And Pyotr Mihalitch felt all the bitterness and horror of his position. He thought of his deserted home, the closed piano, and Zina's bright little room into which no one went now; he thought there were no prints of little feet on the garden-paths, and that before tea no one went off, laughing gaily, to bathe. What he had clung to more and more from his childhood upwards, what he had loved thinking about when he used to sit in the stuffy class-room or the lecture theatre—brightness, purity, and joy, everything that filled the house with life and light, had gone never to return, had vanished, and was mixed up with a coarse, clumsy story of some battalion officer, a chivalrous lieutenant, a depraved woman and a grandfather who had shot himself. . . . And to begin to talk about his mother or to think that the past could ever return would mean not understanding what was clear.
Pyotr Mihalitch's eyes filled with tears and his hand began to tremble as it lay on the table. Zina guessed what he was thinking about, and her eyes, too, glistened and looked red.
'Grigory, come here,' she said to Vlassitch.
They walked away to the window and began talking of something in a whisper. From the way that Vlassitch stooped down to her and the way she looked at him, Pyotr Mihalitch realised again that everything was irreparably over, and that it was no use to talk of anything. Zina went out of the room.
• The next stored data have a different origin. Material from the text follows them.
/-- DEV_MODE follows the conditions; a change of the mode shown sets PG_STAT.BLOCK bit 0, together with `bits`. -/
def Dev.refreshModeWith (d : Dev) (bits : Nat) : Dev :=
  let old := d.get .device 0 fDEV_MODE_MODE
  let d := d.set .device 0 fDEV_MODE_EXCHANGE (if d.exchanging then 1 else 0)
  let d := d.set .device 0 fDEV_MODE_DEGRADED (if d.degradedNow then 1 else 0)
  let m := d.modeShown
  let b := bits + if m = old then 0 else 1
  if b = 0 then d else (d.set .device 0 fDEV_MODE_MODE m).stat (PageKind.device.page 0) b

/-- DEV_MODE follows the conditions. -/
def Dev.refreshMode (d : Dev) : Dev := d.refreshModeWith 0

/-- Set the base mode. -/
def Dev.setBase (d : Dev) (m : Nat) : Dev := (d.set .device 0 fDEV_MODE_BASE m).refreshMode

/-- TAKE_STATE changes (PG_STAT.BLOCK bit 4). -/
def Dev.setTakeState (d : Dev) (s : Nat) : Dev :=
  if d.get .device 0 fDEV_TAKE_TAKE_STATE = s then d
  else (d.set .device 0 fDEV_TAKE_TAKE_STATE s).statBit .device 0 4

/-- A take runs or stops. -/
def Dev.takeRuns (d : Dev) : Bool := d.get .device 0 fDEV_TAKE_TAKE_STATE = 2 || d.get .device 0 fDEV_TAKE_TAKE_STATE = 3

/-- TAKE_STATE 1 while record streams are ARMED and no take runs. -/
def Dev.refreshArmed (d : Dev) : Dev :=
  if d.takeRuns then d
  else if d.core.slots.any fun p => p.1 < 1024 && decide (p.2.state = .armed) then d.setTakeState 1
  else if d.get .device 0 fDEV_TAKE_TAKE_STATE = 1 then d.setTakeState (if d.get .device 0 fDEV_TAKE_TAKE_ID = 0 then 0 else 4)
  else d

/-- Table 3.1: does base mode `m` permit the stream of slot `s`? -/
def Dev.permits (d : Dev) (m s : Nat) : Bool :=
  if s < 1024 then m = 2 ∨ m = 3 ∨ m = 5
  else if s < 1280 then
    match d.dec? s with
    | none => true
    | some x =>
      match m with
      | 3 => x.par.verify && !x.par.offload
      | 4 => !x.par.offload && x.par.pace && x.par.dest % 2 = 0
      | 5 => !x.par.offload && x.par.dest % 2 = 0
      | 6 => !x.par.offload && !x.par.pace && (x.par.dest = 2 || x.par.dest = 4 || x.par.dest = 6)
      | 7 => x.par.offload
      | _ => false
  else match d.proxy? s with
    | none => true
    | some x => if x.par.srcKind = 0 then m = 2 ∨ m = 3 ∨ m = 5 else m = 4 ∨ m = 5 ∨ m = 6

/-! ## Loads (R10, R12, R53) -/

/-- Samples per second of a region, rounded up. -/
def RegionDecl.rateSmp (g : RegionDecl) : Nat := cdiv (g.w * g.h * g.num) g.den

/-- The reservations of the live streams other than slot `s`. -/
def Dev.others (d : Dev) (s : Nat) : List Resv := (d.liveSlots.filter fun p => p.1 ≠ s).map (·.2.resv)

/-- Sum a quantity over reservations. -/
def sumResv (rs : List Resv) (f : Resv → Nat) : Nat := rs.foldl (fun a r => a + f r) 0

/-- MT/s of MC_CFG.SPEED. -/
def Dev.mtps (d : Dev) : Nat := 5600 + 800 * d.get .memctl 0 fMC_CFG_SPEED
/-- The inter limits of R10 in samples per second: encode with `k` = 80, decode with `k` = 40. -/
def Dev.interLimit (d : Dev) (k : Nat) : Nat := k * d.get .memctl 0 fMC_STAT_WORKING * d.mtps / 80000 * 1000000000

/-- 3.75 Gsample/s, 4 Gsample/s and 5 Gsample/s. -/
def encUnit : Nat := 3750000000
def decUnit : Nat := 4000000000
def meUnit : Nat := 5000000000

/-- Tile columns of a placement. -/
def Resv.cols (r : Resv) : Nat := r.place.foldl (fun a p => a + p.2) 0
/-- The load a reservation puts on a cluster, in 2^-20 samples per second, for a total `t` (R54: an equal share each column). -/
def Resv.onCluster (r : Resv) (c t : Nat) : Nat :=
  let k := r.place.foldl (fun a p => if p.1 = c then a + p.2 else a) 0
  if k = 0 then 0 else cdiv (t * 2 ^ 20 * k) r.cols

/-- Limits of a cluster in 2^-20 samples per second. -/
def Dev.clusterEnc (d : Dev) (c : Nat) : Nat := encUnit * d.clusterWorking c * 2 ^ 20
def Dev.clusterInter (d : Dev) (c : Nat) : Nat := if d.meWorking c then meUnit * 2 ^ 20 else 0

/-- Room left on a cluster: encode and inter. -/
def Dev.clusterRoom (d : Dev) (rs : List Resv) (c : Nat) : Nat × Nat :=
  (d.clusterEnc c - sumResv rs (fun r => r.onCluster c r.enc), d.clusterInter c - sumResv rs (fun r => r.onCluster c r.inter))

/-- Tile columns, of `n` that carry load `t`, which fit into a room. -/
def fitCols (room t n rem : Nat) : Nat := if t = 0 then rem else min rem (room * n / (t * 2 ^ 20))

/-- Place a stream of encode load `enc` and inter load `inter` over `n` columns on the clusters of a quadrant (R54). -/
def Dev.placeOn (d : Dev) (rs : List Resv) (q enc inter n : Nat) : Option (List (Nat × Nat)) :=
  let cs := (List.range 4).map (4 * q + ·)
  match cs.find? fun c =>
      let r := d.clusterRoom rs c
      decide (enc * 2 ^ 20 ≤ r.1 ∧ inter * 2 ^ 20 ≤ r.2) with
  | some c => some [(c, n)]
  | none =>
    let r := cs.foldl (fun (a : List (Nat × Nat) × Nat) c =>
      let room := d.clusterRoom rs c
      let k := min (fitCols room.1 enc n a.2) (fitCols room.2 inter n a.2)
      if k = 0 then a else (a.1 ++ [(c, k)], a.2 - k)) ([], n)
    if r.2 = 0 then some r.1 else none

/-- Bytes of one reference buffer (R156). -/
def Geo.bufBytes (g : Geo) : Nat :=
  roundUp ((List.range g.trows).foldl (fun a r => a + roundUp (cdiv (g.rowSamples r * 9) 8) 64) 0) 65536
/-- Bytes of the primary area. -/
def Dev.poolPrimary (d : Dev) : Nat := (d.get .memctl 0 fRP_SIZE_MIB - d.get .memctl 0 fRP_OVF_MIB) * 2 ^ 20

/-- Bytes of a line-buffer reservation (R95). -/
def RegionDecl.ringBytes (g : RegionDecl) : Nat := roundUp (cdiv (g.ringLines * g.w * g.d) 8) 4096

/-! ## Parameters of a record stream (Tables 5.3, 6.1, 7.2, 9.1, 12.5) -/

/-- A field of a command word. -/
def argF (w : List Word) (i hi lo : Nat) : Nat := bitsNat (w.getD i 0) hi lo

/-- Ingest parameters in DW7 to DW13. -/
def ingParams (w : List Word) : Ingest :=
  { dmapAddr := argF w 7 31 6 * 64 + argF w 8 31 0 * 2 ^ 32, dmapCount := argF w 9 20 0,
    off := (List.range 4).map fun i => ofTwos 32 (argF w (10 + i) 31 0) }

/-- The arm parameters of ARM_RECORD. -/
def recParams (w : List Word) : RecParams :=
  let inter := argF w 2 25 25 = 1
  { head := argF w 2 20 11, region := argF w 2 24 21, port := argF w 2 28 26, coding := argF w 2 25 25,
    eT := argF w 3 15 0, eC := argF w 3 31 16, pqo := (List.range 4).map fun i => ofTwos 8 (argF w 4 (8 * i + 7) (8 * i)),
    gopLen := argF w 5 31 16, ltInt := argF w 5 15 0, maxRefs := if inter then argF w 6 10 8 else 1, refMode := argF w 6 7 6,
    gvSource := argF w 6 5 4, gvMinq := argF w 6 31 24, shareMul := argF w 6 23 16, bufPic := argF w 6 15 11, ing := ingParams w }

/-- Ingest parameters lie in their ranges for a layout. -/
def Ingest.ok (i : Ingest) (layout : Nat) : Bool :=
  decide (i.dmapCount ≤ 1048576) &&
    ((i.off.take (if layout = 2 then 3 else 4)).all fun o => decide (-65535 ≤ o ∧ o ≤ 65535))

/-- Record parameters lie in their ranges for a depth and layout (check 0x11). -/
def RecParams.ok (p : RecParams) (depth layout : Nat) : Bool :=
  decide (p.eT ≤ p.eC ∧ p.eC ≤ 2 ^ (depth - 3) - 1) &&
  ((p.pqo.take (if layout = 2 then 3 else 4)).all fun o => decide (-12 ≤ o ∧ o ≤ 12)) &&
  decide (1 ≤ p.shareMul ∧ 2 ≤ p.bufPic ∧ p.bufPic ≤ 16) && p.ing.ok layout &&
  (p.coding = 0 || decide (1 ≤ p.maxRefs ∧ p.maxRefs ≤ 4 ∧ p.refMode ≤ 2 ∧ (p.refMode ≠ 0 → 2 ≤ p.maxRefs) ∧ 1 ≤ p.ltInt))

/-! ## The checks (Table 3.5) -/

/-- The region that a record stream names, where its head declares it. -/
def Dev.regionDecl (d : Dev) (p : RecParams) : Option RegionDecl := d.regionOf p.head p.region

/-- Check 0x04. -/
def Dev.headOk (d : Dev) (p : RecParams) : Bool :=
  let x := d.head p.head
  d.hdState p.head = 4 && (x.run.all fun n => bankOf n = bankOf p.head) &&
    (match x.decl with
      | some h => decide (h.rate * 1000 + h.metaRate ≤ 5896 * d.hd p.head fHD_STAT_CARRY * 1000)
      | none => false) && (d.regionDecl p).isSome

/-- The domains of clusters. -/
def clusterDoms (cs : List Nat) : List Nat := cs.flatMap fun c => [1 + 4 * c, 2 + 4 * c, 3 + 4 * c, 4 + 4 * c, 0x59 + c]

/-- A domain's PG_PWR.REQ asks for off. -/
def Dev.askedOff (d : Dev) (n : Nat) : Bool := d.get .lehrPower 0 fLP_DOM_REQ n = 2

/-- A port has a mounted and recovered magazine. -/
def Dev.mounted (d : Dev) (m : Nat) : Bool :=
  d.get .mag m fMAG_STAT_STATE = 4 && (match (d.mag m).vol with
    | some v => v.recovered
    | none => false)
'Well, brother!' Vlassitch began, after a brief silence, rubbing his hands and smiling. 'I called our life happiness just now, but that was, so to speak, poetical license. In reality, there has not been a sense of happiness so far. Zina has been thinking all the time of you, of her mother, and has been worrying; looking at her, I, too, felt worried. Hers is a bold, free nature, but, you know, it's difficult when you're not used to it, and she is young, too. The servants call her 'Miss'; it seems a trifle, but it upsets her. There it is, brother.'
Zina brought in a plateful of strawberries. She was followed by a little maidservant, looking crushed and humble, who set a jug of milk on the table and made a very low bow: she had something about her that was in keeping with the old furniture, something petrified and dreary.
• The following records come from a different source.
/-! ## Reading units (R165 to R171) -/

/-- The header rules of a Tile Row body (Table 8.12): the bound and each tile's place, or the offset at fault. -/
def tileRowHead (g : Geo) (pic row : Nat) (body : List Byte) : Except Nat (Nat × List (Nat × Nat)) :=
  let bound := fieldLe body 6 2
  let nt := fieldLe body 8 2
  if body.length < 16 ∨ fieldLe body 0 3 ≠ pic ∨ fieldLe body 3 1 ≠ 0 ∨ fieldLe body 4 2 ≠ row then .error 0
  else if fieldLe body 14 2 ≠ 0 then .error 14
  else if 2 ^ (g.d - 3) ≤ bound ∧ bound < 0xFFFE then .error 6
  else if bound = 0xFFFE then (if nt ≠ 0 then .error 8 else if body.length ≠ 16 then .error 16 else .ok (bound, []))
  else if nt ≠ g.tcols then .error 8
  else
    let lens := (List.range nt).map fun c => fieldLe body (16 + 4 * c) 4
    if body.length ≠ 16 + 4 * nt + lens.foldl (· + ·) 0 ∨ lens.any (fun l => l % 4 ≠ 0) then .error 16
    else .ok (bound, (List.range nt).map fun c => (16 + 4 * nt + (lens.take c).foldl (· + ·) 0, lens.getD c 0))

/-- Is a picture decoded: every one, but for a verify stream those that R214 selects. -/
def DecStream.selects (x : DecStream) (pic : Nat) : Bool :=
  !x.par.verify || decide (picAhead pic x.hdr.firstPic % x.par.verifyEvery = 0)

/-- The reference rules of a Picture Header (R139, R140): the cause and picture at fault. -/
def DecStream.refFault (x : DecStream) (h : PicHdr) : Option (Nat × Nat) :=
  let has := fun (p : Nat) => x.refSet.any fun r => r.pic = p
  let back := fun (p : Nat) => 1 ≤ picAhead h.pic p ∧ picAhead h.pic p < 2 ^ 23
  let refs := if h.nref = 0 then [] else if h.nref = 1 then [h.refA] else [h.refA, h.refB]
  match refs.find? fun p => !(has p && back p) with
  | some p => some (4, p)
  | none =>
    if 2 ≤ h.nref ∧ h.refA = h.refB then some (5, h.refB)
    else if h.keep.length = 0 ∨ x.hdr.maxRefs < h.keep.length then some (5, h.pic)
    else match h.keep.find? fun k => !(decide (k.1 = h.pic) || has k.1) || decide (1 < h.keep.countP fun e => e.1 = k.1) with
      | some k => some (5, k.1)
      | none => if decide (h.nref = 0) = h.isP ∨ 2 < h.nref then some (5, h.pic) else none

/-- Note damage of a unit outside a tile, to be reported in its order. -/
def Dev.noteDmg (d : Dev) (s pic cause detail : Nat) (trow : Nat := 0x1FF) : Dev :=
  match d.dec? s with
  | none => d
  | some x => (d.setDec s { x with dmg := some ⟨pic, trow, 0x7F, cause, detail⟩ }).decSettle s

/-- Take the unit at the front of a stream's bytes. -/
def DecStream.consume (x : DecStream) (n : Nat) : DecStream :=
  { x with buf := x.buf.drop n, addr := x.addr + n, bytes := x.bytes + n }

/-- A buffer of the reservation is free for another picture (R159). -/
def DecStream.bufferFree (x : DecStream) : Bool :=
  let held := ((x.refSet.map (·.pic)) ++ x.outs.map (·.pic)).eraseDups.length
  decide (held < if x.hdr.coding = 1 then x.hdr.maxRefs + 1 else 2)

/-- The picture after which the stream ends. -/
def DecStream.pastLast (x : DecStream) (pic : Nat) : Bool :=
  x.par.last ≠ 0xFFFFFF && decide (picAhead pic x.par.last ≠ 0 ∧ picAhead pic x.par.last < 2 ^ 23)

/-- Go back to the index entry before the place tried, in search of a start point (R206). -/
def Dev.seekBack (d : Dev) (s : Nat) (pic : Nat) : Dev :=
  match d.dec? s with
  | none => d
  | some x =>
    match (d.mag x.port).vol.bind (·.stream? x.snum) with
    | none => d.noteDmg s pic 4 pic
    | some v =>
      let idx := v.index.filter fun e => decide (picAhead x.par.first e.1 < 2 ^ 23)
      let j := x.jumps + 1
      match (idx.reverse.drop j).head? with
      | some e => d.setDec s { x with jumps := j, buf := [], addr := e.2.1, rAddr := e.2.1, reading := false }
      | none =>
        if x.addr ≤ v.startAddr ∨ x.jumps = idx.length + 1 then d.noteDmg s pic 4 pic
        else d.setDec s { x with jumps := idx.length + 1, buf := [], addr := v.startAddr, rAddr := v.startAddr, reading := false }

/-- The Picture Header of the next picture. -/
def Dev.decHeader (d : Dev) (s : Nat) (x : DecStream) (u : List Byte) : Dev × Bool :=
  let h := parsePicHdr (u.drop 12)
  let n := u.length
  if !x.started ∧ (h.isP ∨ h.keep.any fun k => k.1 ≠ h.pic) then (d.seekBack s h.pic, true)
  else if x.expect.any fun e => e ≠ h.pic then (d.noteDmg s h.pic 2 2, false)
  else if x.pastLast h.pic then (d.setDec s { x with eos := true }, false)
  else if !x.bufferFree then (d, false)
  else match (if x.selects h.pic then x.refFault h else none) with
    | some (c, p) => (d.noteDmg s h.pic c p, false)
    | none =>
      let sl := d.slot s
      let d := if sl.state = .armed then d.setSlot s { sl with state := .running } else d
      (d.setDec s { x.consume n with started := true, expect := some (picAdd h.pic 1), cur := some ⟨h, [], [], n, 0⟩ }, true)
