/-- CIDs outstanding on a pair. -/
def Dev.usedCids (d : Dev) (m pair : Nat) : List Nat :=
  ((d.mag m).ios.filter fun c => c.pair = pair).map (·.cid) ++
  (d.core.recs.flatMap fun p => (p.2.pieces.filter fun q => q.on m pair).map (·.cid)) ++
  d.core.hosted.flatMap fun h => (h.pieces.filter fun q => q.on m pair).map (·.cid)

/-- The submission slot of the next command on a pair, which is its CID; none when depth - 1 commands are outstanding. A slot
whose command is still outstanding is passed over. -/
def Dev.freeCid (d : Dev) (m pair : Nat) : Option Nat :=
  let used := d.usedCids m pair
  let dep := d.get .mag m fMAG_QDEPTH_DEPTH
  if dep ≤ used.length + 1 then none
  else ((List.range dep).map fun j => ((d.ring (512 * m + pair)).tail + j) % dep).find? fun c => !used.contains c

/-- Publish a submission entry. -/
def Dev.submit (d : Dev) (m pair : Nat) : Dev :=
  let n := 512 * m + pair
  d.setRing n { d.ring n with tail := ((d.ring n).tail + 1) % 65536 }

/-- Take a completion entry: the submission entry is free, and one entry passes through the completion ring. -/
def Dev.takeCompletion (d : Dev) (m pair : Nat) : Dev :=
  let n := 512 * m + pair
  let d := d.setRing n { d.ring n with head := ((d.ring n).head + 1) % 65536 }
  let c := d.ring (4096 + n)
  d.setRing (4096 + n) { c with tail := (c.tail + 1) % 65536, head := (c.head + 1) % 65536 }

/-- MAG_OUTST follows the commands outstanding. -/
def Dev.refreshOutst (d : Dev) (m : Nat) : Dev :=
  let out := fun (qs : List PieceSt) => qs.countP fun q => q.issued && !q.done && decide (q.port = m)
  let ios := (d.mag m).ios
  let w := d.core.recs.foldl (fun a p => a + out p.2.pieces) 0 + d.core.hosted.foldl (fun a h => a + out h.pieces) 0 +
    ios.countP fun c => match c.kind with
      | .wml .flush => false
      | .wml _ => true
      | .orphan _ => true
      | _ => false
  let r := ios.countP fun c => match c.kind with
    | .mount _ _ => true
    | .read _ _ _ => true
    | .serve _ _ _ _ => true
    | _ => false
  (d.set .mag m fMAG_OUTST_WRITES w).set .mag m fMAG_OUTST_READS r

/-- The engine may issue I/O on a port: its queue pairs exist, and it has not stopped but for a retry (R277, R284). -/
def Dev.magIssues (d : Dev) (m : Nat) : Bool :=
  let s := d.get .mag m fMAG_STAT_STATE
  (s = 3 ∨ s = 4) && d.get .mag m fMAG_STAT_QPAIRS ≠ 0 && (!(d.mag m).stopped || (d.mag m).retrying)

/-- Issue an I/O command, if the port may and the pair has room. -/
def Dev.startIo (d : Dev) (m pair : Nat) (k : IoKind) : Dev × Bool :=
  if !d.magIssues m then (d, false)
  else match d.freeCid m pair with
    | none => (d, false)
    | some cid =>
      let x := d.mag m
      (((d.setMag m { x with ios := x.ios ++ [⟨pair, cid, k, d.free, false⟩] }).submit m pair).refreshOutst m, true)

/-! ## Sealing, and the structures of a volume (R285, R292, R300) -/

/-- Complete the mailbox commands of a kind that wait on a port. -/
def Dev.finishWaiters (d : Dev) (m kind status : Nat) (r0 : Word := 0) : Dev :=
  let x := d.mag m
  let ws := x.waiters.filter fun w => w.1 = kind
  let d := d.setMag m { x with waiters := x.waiters.filter fun w => w.1 ≠ kind }
  ws.foldl (fun (d : Dev) w => d.finishCmd w.2.1 w.2.2 status r0) d

/-- STATE of a port, with its CAUSE. -/
def Dev.magState (d : Dev) (m s cause : Nat) : Dev :=
  (d.set .mag m fMAG_STAT_STATE s).set .mag m fMAG_STAT_CAUSE cause

/-- RESULT DW0 of MAG_MOUNT. -/
def Dev.mountResult (d : Dev) (m : Nat) : Word :=
  BitVec.ofNat 32 (d.get .mag m fMAG_STAT_STATE + 16 * d.get .mag m fMAG_STAT_CAUSE)

/-- The port is sealed (STATE 7): its volume is committed and closed, and its I/O queues are deleted. -/
def Dev.sealPort (d : Dev) (m : Nat) : Dev :=
  let d := (d.magState m 7 0).dropQuota (magTag m)
  let x := d.mag m
  let pairs := (List.range (d.get .mag m fMAG_STAT_QPAIRS)).flatMap fun i => [AdminOp.mk 0 (i + 1) 13 none 0 0, AdminOp.mk 4 (i + 1) 14 none 0 0]
  let d := d.setMag m { x with
    vol := none, rec_ := none, stopped := false, retrying := false, swapTo := none, swapCmd := none, admin := x.admin ++ pairs }
  let d := d.set .mag m fMAG_STAT_QPAIRS 0
  let d := d.finishWaiters m 2 0
  match x.swapCmd with
  | some c => (d.finishCmd c.1 c.2 0 (BitVec.ofNat 32 x.swapped)).assertEvt (88 + m)
  | none => d.assertEvt (88 + m)

/-- Issue the next structure of a volume, one at a time on pair 1; a Flush only when a volatile write cache is present. -/
def Dev.pumpWml (m : Nat) : Nat → Dev → Dev
  | 0, d => d
  | n + 1, d =>
    match (d.mag m).vol with
    | none => d
    | some v =>
      if (d.mag m).ios.any fun c => match c.kind with
          | .wml _ => true
          | _ => false
      then d
      else match v.ops with
        | [] => d
        | .seal :: _ => d.sealPort m
        | op :: ops =>
          if op = .flush ∧ !(d.mag m).vwc then Dev.pumpWml m n (d.modVol m fun v => { v with ops := ops })
          else (d.startIo m 1 (.wml op)).1

/-- Issue what a volume has ready. -/
def Dev.pumpVol (d : Dev) (m : Nat) : Dev := Dev.pumpWml m ((((d.mag m).vol.map fun v => v.ops.length).getD 0) + 1) d

/-- Commit a journal slot on a port (R294). -/
def Dev.commitVol (d : Dev) (m : Nat) : Dev := (d.modVol m fun v => v.commitJournal (d.confOf m)).pumpVol m

/-- Take a checkpoint on a port (R300). -/
def Dev.checkpointVol (d : Dev) (m : Nat) : Dev := (d.modVol m fun v => v.checkpointNow d.free (d.confOf m)).pumpVol m

/-- Commit everything of a port and seal it (R285). -/
def Dev.sealVol (d : Dev) (m : Nat) : Dev :=
  ((d.modVol m fun v => v.checkpointNow d.free (d.confOf m)).modVol m fun v => { v with ops := v.ops ++ [.seal] }).pumpVol m

/-! ## Writes of pieces (R275) -/

/-- The pair on which a record stream writes. -/
def Dev.writePair (d : Dev) (m s : Nat) : Nat := 1 + s % max 1 (d.get .mag m fMAG_STAT_QPAIRS / 2)

/-- Issue a stream's pieces in order while a committed extent and a submission slot are at hand; `n` bounds them. -/
def Dev.issueRun (s : Nat) : Nat → Dev → Dev
  | 0, d => d
  | n + 1, d =>
    match d.rec? s with
    | none => d
    | some x =>
      match x.volPort, x.pieces.find? fun q => !q.issued && !q.done with
      | some m, some q =>
        if 8 ≤ m ∨ !d.magIssues m then d
        else
          let pair := d.writePair m s
          match (d.mag m).vol.bind fun v => (v.stream? x.snum).bind fun t => t.lba q.addr, d.freeCid m pair with
          | some lba, some cid =>
            let x := { x with pieces := x.pieces.map fun (r : PieceSt) => if r.addr = q.addr then
              { r with port := m, pair := pair, cid := cid, lba := lba, issuedAt := d.free, issued := true } else r }
            let d := ((d.setRec s x).acquire (x.handleAt q.addr) (magTag m)).submit m pair
            Dev.issueRun s n d
          | _, _ => d
      | _, _ => d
The sound of the rain had ceased. Pyotr Mihalitch ate strawberries while Vlassitch and Zina looked at him in silence. The moment of the inevitable but useless conversation was approaching, and all three felt the burden of it. Pyotr Mihalitch's eyes filled with tears again; he pushed away his plate and said that he must be going home, or it would be getting late, and perhaps it would rain again. The time had come when common decency required Zina to speak of those at home and of her new life.
'How are things at home?' she asked rapidly, and her pale face quivered. 'How is mother?'
'You know mother . . .' said Pyotr Mihalitch, not looking at her.
'Petrusha, you've thought a great deal about what has happened,' she said, taking hold of her brother's sleeve, and he knew how hard it was for her to speak. 'You've thought a great deal: tell me, can we reckon on mother's accepting Grigory . . . and the whole position, one day?'
She stood close to her brother, face to face with him, and he was astonished that she was so beautiful, and that he seemed not to have noticed it before. And it seemed to him utterly absurd that his sister, so like his mother, pampered, elegant, should be living with Vlassitch and in Vlassitch's house, with the petrified servant, and the table with six legs—in the house where a man had been flogged to death, and that she was not going home with him, but was staying here to sleep.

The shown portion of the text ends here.